No secondary characterization is wasted between the hospitals, backlots and hard-up households that Connie passes through on his long night’s journey into day — whether it’s an incandescently wasted Jennifer Jason Leigh as his self-oriented sometime girlfriend Corey, or Taliah Webster, a terrifically unaffected newcomer, as Crystal, a coolly curious but guileless African-American teen drawn into the chaos for want of anything better to do.
Webster’s scenes with Pattinson are at once among the film’s most unsettling and most warmly observational, tacitly noting the social prejudices that unite and divide them both: They may both exist on society’s deprived margins, but it’s the innocent girl’s race that, at one key point, makes her a greater object of the police suspicion than the at-large bank robber beside her. Less subtly, “Good Time” alludes to authoritarian abuse of power when Connie and Crystal channel-flip past one of those gussied-up cop reality shows: “I don’t wanna see them justify this shit,” he mumbles.
The balance of moral crookedness and conscience in “Good Time” is thus a complex one.
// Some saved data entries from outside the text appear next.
-- ==== Sys2Proof/Machine/Slh.lean ====
section
/-! DEFINITION. SLH-DSA with SHA2 at 16-byte hashes (17 R514, FIPS 205): public keys, verification, and deterministic signing, in pure mode
with an empty context string. A signature is handled as its 16-byte strings. -/

namespace Sys2Proof.Machine

open Sys2Proof

/-- What tells the two parameter sets apart: the layers, the height of a tree of one layer, and the height and number of the FORS trees. -/
structure SlhSet where
  d : Nat
  hp : Nat
  a : Nat
  k : Nat
  deriving DecidableEq, Repr

def slh128s : SlhSet := ⟨7, 9, 12, 14⟩
def slh128f : SlhSet := ⟨22, 3, 6, 33⟩

/-- A hash address: layer, tree, type, and the three words whose meaning the type gives. -/
structure SlhAdr where
  layer : Nat
  tree : Nat
  type : Nat
  w1 : Nat
  w2 : Nat
  w3 : Nat
  deriving DecidableEq, Repr

/-- The compressed form of 22 bytes. -/
def SlhAdr.bytes (x : SlhAdr) : List Byte :=
  beBytes 1 x.layer ++ beBytes 8 x.tree ++ beBytes 1 x.type ++ beBytes 4 x.w1 ++ beBytes 4 x.w2 ++ beBytes 4 x.w3

/-- F, H, T and PRF, which are one function under SHA2 at this size: the seed fills a block of the hash. -/
def slhHash (seed : List Byte) (x : SlhAdr) (m : List Byte) : List Byte := (sha256 (padTo 64 seed ++ x.bytes ++ m)).take 16

/-- MGF1 with SHA-256. -/
def mgf1 (s : List Byte) (n : Nat) : List Byte := ((List.range (ceilDiv n 32)).flatMap (fun i => sha256 (s ++ beBytes 4 i))).take n

/-- The `n` highest digits of `b` bits of a byte string. -/
def digits (l : List Byte) (b n : Nat) : List Nat := (List.range n).map (fun i => (beNat l >>> (8 * l.length - b * (i + 1))) % 2 ^ b)

/-! ### One-time signatures -/

/-- `n` steps of a chain from position `i` on. -/
def slhChain (seed : List Byte) (x : SlhAdr) : Nat → Nat → List Byte → List Byte
  | 0, _, v => v
  | n + 1, i, v => slhChain seed x n (i + 1) (slhHash seed { x with w3 := i } v)

/-- The 35 chain lengths of a message of 16 bytes: its digits, then those of their checksum. -/
def wotsDigits (m : List Byte) : List Nat :=
  let l := digits m 4 32
  l ++ digits (beBytes 2 (16 * (l.map (fun x => 15 - x)).sum)) 4 3

def wotsSecret (sk seed : List Byte) (x : SlhAdr) (i : Nat) : List Byte := slhHash seed { x with type := 5, w2 := i, w3 := 0 } sk

/-- The chains of a key pair run on from position `lo i` by `n i` steps, from what `start` gives. -/
def wotsRun (seed : List Byte) (x : SlhAdr) (lo n : Nat → Nat) (start : Nat → List Byte) : List (List Byte) :=
  (List.range 35).map (fun i => slhChain seed { x with type := 0, w2 := i, w3 := 0 } (n i) (lo i) (start i))

def wotsRoot (seed : List Byte) (x : SlhAdr) (ends : List (List Byte)) : List Byte :=
  slhHash seed { x with type := 1, w2 := 0, w3 := 0 } ends.flatten

def wotsPublic (sk seed : List Byte) (x : SlhAdr) : List Byte :=
  wotsRoot seed x (wotsRun seed x (fun _ => 0) (fun _ => 15) (wotsSecret sk seed x))

def wotsSign (sk seed : List Byte) (x : SlhAdr) (m : List Byte) : List (List Byte) :=
  wotsRun seed x (fun _ => 0) (fun i => (wotsDigits m).getD i 0) (wotsSecret sk seed x)

/-- The public key that a signature of `m` leads to. -/
def wotsFrom (seed : List Byte) (x : SlhAdr) (m : List Byte) (sig : List (List Byte)) : List Byte :=
  let ds := wotsDigits m
  wotsRoot seed x (wotsRun seed x (fun i => ds.getD i 0) (fun i => 15 - ds.getD i 0) (fun i => sig.getD i []))

/-! ### Merkle trees -/

/-- Node `i` at height `z` over the leaves that `leaf` gives; `at_` gives the address of an inner node by height and index. -/
def treeNode (seed : List Byte) (at_ : Nat → Nat → SlhAdr) (leaf : Nat → List Byte) : Nat → Nat → List Byte
  | 0, i => leaf i
  | z + 1, i => slhHash seed (at_ (z + 1) i) (treeNode seed at_ leaf z (2 * i) ++ treeNode seed at_ leaf z (2 * i + 1))

/-- The siblings on the way up from leaf `i`, lowest first. -/
def treePath (seed : List Byte) (at_ : Nat → Nat → SlhAdr) (leaf : Nat → List Byte) (n i : Nat) : List (List Byte) :=
  (List.range n).map (fun j => treeNode seed at_ leaf j ((i / 2 ^ j) ^^^ 1))

/-- The root over a node of index `i` at height `z`, by the siblings above it. -/
def treeRoot (seed : List Byte) (at_ : Nat → Nat → SlhAdr) : Nat → Nat → List Byte → List (List Byte) → List Byte
  | _, _, v, [] => v
  | z, i, v, s :: ss => treeRoot seed at_ (z + 1) (i / 2) (slhHash seed (at_ (z + 1) (i / 2)) (if i % 2 = 0 then v ++ s else s ++ v)) ss

/-! ### One layer of the hypertree -/

def xmssAdr (layer tree : Nat) (z i : Nat) : SlhAdr := ⟨layer, tree, 2, 0, z, i⟩
def wotsAdr (layer tree leaf : Nat) : SlhAdr := ⟨layer, tree, 0, leaf, 0, 0⟩

def xmssNode (sk seed : List Byte) (layer tree z i : Nat) : List Byte :=
  treeNode seed (xmssAdr layer tree) (fun j => wotsPublic sk seed (wotsAdr layer tree j)) z i

def xmssSign (q : SlhSet) (sk seed : List Byte) (layer tree leaf : Nat) (m : List Byte) : List (List Byte) :=
  wotsSign sk seed (wotsAdr layer tree leaf) m ++
    treePath seed (xmssAdr layer tree) (fun j => wotsPublic sk seed (wotsAdr layer tree j)) q.hp leaf

def xmssFrom (seed : List Byte) (layer tree leaf : Nat) (m : List Byte) (sig : List (List Byte)) : List Byte :=
  treeRoot seed (xmssAdr layer tree) 0 leaf (wotsFrom seed (wotsAdr layer tree leaf) m (sig.take 35)) (sig.drop 35)

/-- `n` layers from `layer` up over the message `m`: the signatures of the layers. -/
def hyperSign (q : SlhSet) (sk seed : List Byte) : Nat → Nat → Nat → Nat → List Byte → List (List Byte)
  | 0, _, _, _, _ => []
  | n + 1, layer, tree, leaf, m =>
    xmssSign q sk seed layer tree leaf m ++
      hyperSign q sk seed n (layer + 1) (tree / 2 ^ q.hp) (tree % 2 ^ q.hp) (xmssNode sk seed layer tree q.hp 0)

/-- The root that signatures of `n` layers lead to. -/
def hyperFrom (q : SlhSet) (seed : List Byte) : Nat → Nat → Nat → Nat → List Byte → List (List Byte) → List Byte
  | 0, _, _, _, m, _ => m
  | n + 1, layer, tree, leaf, m, sig =>
    hyperFrom q seed n (layer + 1) (tree / 2 ^ q.hp) (tree % 2 ^ q.hp)
      (xmssFrom seed layer tree leaf m (sig.take (35 + q.hp))) (sig.drop (35 + q.hp))

/-! ### FORS -/

def forsAdr (tree leaf : Nat) (z i : Nat) : SlhAdr := ⟨0, tree, 3, leaf, z, i⟩
def forsSecret (sk seed : List Byte) (tree leaf i : Nat) : List Byte := slhHash seed ⟨0, tree, 6, leaf, 0, i⟩ sk
def forsLeaf (sk seed : List Byte) (tree leaf i : Nat) : List Byte := slhHash seed (forsAdr tree leaf 0 i) (forsSecret sk seed tree leaf i)

/-- The part of tree `j`, whose leaf `x` is opened: leaves are numbered through all trees. -/
def forsPart (q : SlhSet) (sk seed : List Byte) (tree leaf j x : Nat) : List (List Byte) :=
  let i := j * 2 ^ q.a + x
  forsSecret sk seed tree leaf i :: treePath seed (forsAdr tree leaf) (forsLeaf sk seed tree leaf) q.a i

def forsSign (q : SlhSet) (sk seed : List Byte) (tree leaf : Nat) (md : List Nat) : List (List Byte) :=
  (List.range q.k).flatMap (fun j => forsPart q sk seed tree leaf j (md.getD j 0))

def forsRoot (q : SlhSet) (seed : List Byte) (tree leaf j x : Nat) (sig : List (List Byte)) : List Byte :=
  let i := j * 2 ^ q.a + x
  treeRoot seed (forsAdr tree leaf) 0 i (slhHash seed (forsAdr tree leaf 0 i) (sig.getD 0 [])) (sig.drop 1)

def forsFrom (q : SlhSet) (seed : List Byte) (tree leaf : Nat) (md : List Nat) (sig : List (List Byte)) : List Byte :=
  slhHash seed ⟨0, tree, 4, leaf, 0, 0⟩ ((List.range q.k).flatMap (fun j =>
    forsRoot q seed tree leaf j (md.getD j 0) ((sig.drop (j * (q.a + 1))).take (q.a + 1))))

/-! ### Keys, signatures, verification -/

/-- The opened leaves, the tree and the leaf of the lowest layer that a message and its randomiser name. -/
def slhDigest (q : SlhSet) (r pk m : List Byte) : List Nat × Nat × Nat :=
  let h := q.d * q.hp
  let n1 := ceilDiv (q.k * q.a) 8
  let n2 := ceilDiv (h - q.hp) 8
  let n3 := ceilDiv q.hp 8
  let g := mgf1 (r ++ pk.take 16 ++ sha256 (r ++ pk ++ m)) (n1 + n2 + n3)
  (digits (g.take n1) q.a q.k, beNat ((g.drop n1).take n2) % 2 ^ (h - q.hp), beNat (g.drop (n1 + n2)) % 2 ^ q.hp)

/-- What is signed in pure mode with an empty context. -/
def slhPure (m : List Byte) : List Byte := [0, 0] ++ m

/-- The public key of the seeds SK.seed, SK.prf and PK.seed: PK.seed and the root of the top tree. -/
def slhPublicOf (q : SlhSet) (seeds : List Byte) : List Byte :=
  let seed := sliceB seeds 32 16
  seed ++ xmssNode (sliceB seeds 0 16) seed (q.d - 1) 0 q.hp 0

/-- A deterministic signature as its 16-byte strings. -/
def slhParts (q : SlhSet) (seeds m : List Byte) : List (List Byte) :=
  let sk := sliceB seeds 0 16
  let seed := sliceB seeds 32 16
  let pk := slhPublicOf q seeds
  let r := (hmac (sliceB seeds 16 16) (seed ++ slhPure m)).take 16
  let (md, tree, leaf) := slhDigest q r pk (slhPure m)
  let f := forsSign q sk seed tree leaf md
  r :: (f ++ hyperSign q sk seed q.d 0 tree leaf (forsFrom q seed tree leaf md f))

def slhSignWith (q : SlhSet) (seeds m : List Byte) : List Byte := (slhParts q seeds m).flatten

/-- The length of a signature in bytes. -/
def SlhSet.sigBytes (q : SlhSet) : Nat := 16 * (1 + q.k * (q.a + 1) + q.d * (35 + q.hp))

def slhVerifyWith (q : SlhSet) (pk m sig : List Byte) : Bool :=
  let seed := pk.take 16
  let l := chunks 16 sig
  let (md, tree, leaf) := slhDigest q (l.getD 0 []) pk (slhPure m)
  let node := forsFrom q seed tree leaf md ((l.drop 1).take (q.k * (q.a + 1)))
  decide (sig.length = q.sigBytes) && decide (hyperFrom q seed q.d 0 tree leaf node (l.drop (1 + q.k * (q.a + 1))) = pk.drop 16)

/-- Vendor and owner signatures. -/
def slhVerify (pk m sig : List Byte) : Bool := slhVerifyWith slh128s pk m sig

/-- The identity key. -/
def slhPublic (seeds : List Byte) : List Byte := slhPublicOf slh128f seeds
def slhSign (seeds m : List Byte) : List Byte := slhSignWith slh128f seeds m

end Sys2Proof.Machine
end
That the film works such social and psychological nuance into what otherwise amounts to a breathless, battering pulp thriller — precision-edited to 100 minutes, though it feels shorter and antsier still — is perhaps the most impressive of its achievements. These restlessly independent auteurs have passed the genre-foray test with flying neon colors, at no cost or compromise to their abrasively humane worldview. If you’re going to have a good time in a Safdie brothers film, in other words, it’s got to be on their tense, troubled terms.